Apparently the grab bag of generic 940nm IR I ordered had the receivers with the short lead/long leads and flat ends switched up, this stumped me for the longest time. Initial tests show they behave almost similar to the TCRT5000s (they're also 3mm), I can probably switch them in and save the latter for the special occasions, especially when I do need that plastic housing. Since I'll be using multiple MCUs and multiplexing, I'll be adding more IR measurement vectors to the design.

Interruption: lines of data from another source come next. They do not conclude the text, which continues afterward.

-- ==== Sys2Proof/Machine/Dispatch.lean ====
section
/-! DEFINITION. One arm per command: the call of its meaning. -/

namespace Sys2Proof.Machine
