/-- The cell fabric (09 R249 to R258, R262, R263): a cell crosses, a frame lands, groups and minimums are written. -/
def Obligations.FabricCommands : Prop :=
  (∀ (c : CoreId) (i o : Nat) (v : FabPort) (x : StagedCell) (s : State), s.serves c = true → (s.fabCore c).ports = [(i, v)] → (s.fabCore c).kept = [] → i < 64 →
    o < 160 → v.staging = [x] → x.left = [o] → Yields (.cellTime c []) s fun t => (t.fabPort c i).staging = [] ∧
      (t.fabPort c i).acceptPtr = (o + 1) % 160 ∧ (t.fabPort c o).grantPtr = (i + 1) % 160 ∧
      (t.fabCore c).landed = (s.fabCore c).landed ++ (if x.last then [(x.frame, o)] else [])) ∧
  (∀ (c : CoreId) (o : Nat) (v : FabPort) (key n : Nat) (s : State), s.serves c = true → (s.fabCore c).ports = [(o, v)] → (s.fabCore c).kept = [] → 64 ≤ o →
    v.state = .up → v.staging = [] → v.sending = some (key, n + 2) → Yields (.cellTime c []) s fun t =>
      (t.fabPort c o).sending = some (key, n + 1)) ∧
  (∀ (c : CoreId) (p : Fin 160) (k o : Nat) (f : FabFrame) (s : State), s.serves c = true → (s.fabCore c).landed = [(k, o)] →
    tget (s.fabCore c).frames k FabFrame.none_ = f → f.input = p.val → trunkOf o = none → trunkOf f.input = none → 64 ≤ o →
    f.verdict = some true → Yields (.frameVerdict c p) s fun t => (t.fabCore c).landed = [] ∧
      tget (t.fabPort c o).queues f.cls.val [] = tget (s.fabPort c o).queues f.cls.val [] ++ [k]) ∧
  (∀ (c : CoreId) (o : Fin 160) (j : Fin 3) (k : Fin 8) (ut t0 : Nat) (s u : State), u = s.arrive ut →
    ((u.fabCore c).reseqAt (outOfKey o.val j k.val)).since = some t0 → t0 + 10000 ≤ u.ut c →
    Yields (.resequencerTimeout c o j k ut) s fun t =>
      (t.fabCore c).reseqAt (outOfKey o.val j k.val) = (((u.fabCore c).reseqAt (outOfKey o.val j k.val)).giveUp (u.ut c)).2 ∧
      ((t.evtCore c).pend 4).getLsbD 57 = true) ∧
  (∀ (d c : CoreId) (g : Fin 256) (v : W64) (s : State), (s.coreSt d).fenced = false →
    (Yields (.fabMcastWrite (.prog d) c g false v) s fun t => ((t.fabCore c).group g.val).staged = v ∧
      ((t.fabCore c).group g.val).seats = ((s.fabCore c).group g.val).seats) ∧
    (Yields (.fabMcastWrite (.prog d) c g true v) s fun t => ((t.fabCore c).group g.val).seats = ((s.fabCore c).group g.val).staged ∧
      ((t.fabCore c).group g.val).valid = v.getLsbD 31 ∧ ((t.fabCore c).group g.val).causeway = v.getLsbD 30 ∧
      ((t.fabCore c).group g.val).gen = ((s.fabCore c).group g.val).gen + 1)) ∧
  (∀ (c : CoreId) (g : Fin 256) (n : Byte) (s : State), ((s.fabCore c).group g.val).inside = [n] →
    (s.fabCore c).genInside g.val n = false →
    Yields (.generationRetire c g) s fun t => (t.fabCore c).group g.val =
      { (s.fabCore c).group g.val with inside := [], retired := n } ∧ ((t.evtCore c).pend 4).getLsbD 60 = true) ∧
  (∀ (w : Via) (c : CoreId) (p : Fin 160) (v : W64) (s t0 : State), s.viaHeard w = true → s.viaMay w = true → p.val < 154 →
    t0 = s.setFabPort c p.val { s.fabPort c p.val with outMin := v } →
    (t0.outMinSum c + t0.isletMinSum ≤ 524288 → Yields (.fabOutMinWrite w c p v) s fun t => (t.fabPort c p.val).outMin = v ∧
      (t.fabCore c).refused = (s.fabCore c).refused) ∧
    (524288 < t0.outMinSum c + t0.isletMinSum → Yields (.fabOutMinWrite w c p v) s fun t =>
      (t.fabPort c p.val).outMin = (s.fabPort c p.val).outMin ∧ (t.fabCore c).refused = true)) ∧
  (∀ (f : FnId) (c : CoreId) (p : Fin 160) (v : W64) (s : State), s.fnUp f = true → s.mayUnitWide f.port = false →
    Yields (.fabOutMinWrite (.host f) c p v) s fun t => t.fabPort c p.val = s.fabPort c p.val ∧ (t.fabCore c).refused = true)
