-- ==== Sys2Proof/Laws/State.lean ====
section
/-! SUPPORT. Each field of the state after each setter. -/

namespace Sys2Proof.Machine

Since I'll be pulsing them I can group pulse the ones that point in opposite directions together, for example, to save on clock cycles, as long as they're far enough apart not to cause interference with each other's readings. >>3601 Note that the micromouse will be surrounded by walls only 1-5cm away, unless it is looking into a long corridor or diagonal. For longer distance obstacle avoidance I have ordered Sharp rangefinders and Time of Flight chips, but won't be deployed here.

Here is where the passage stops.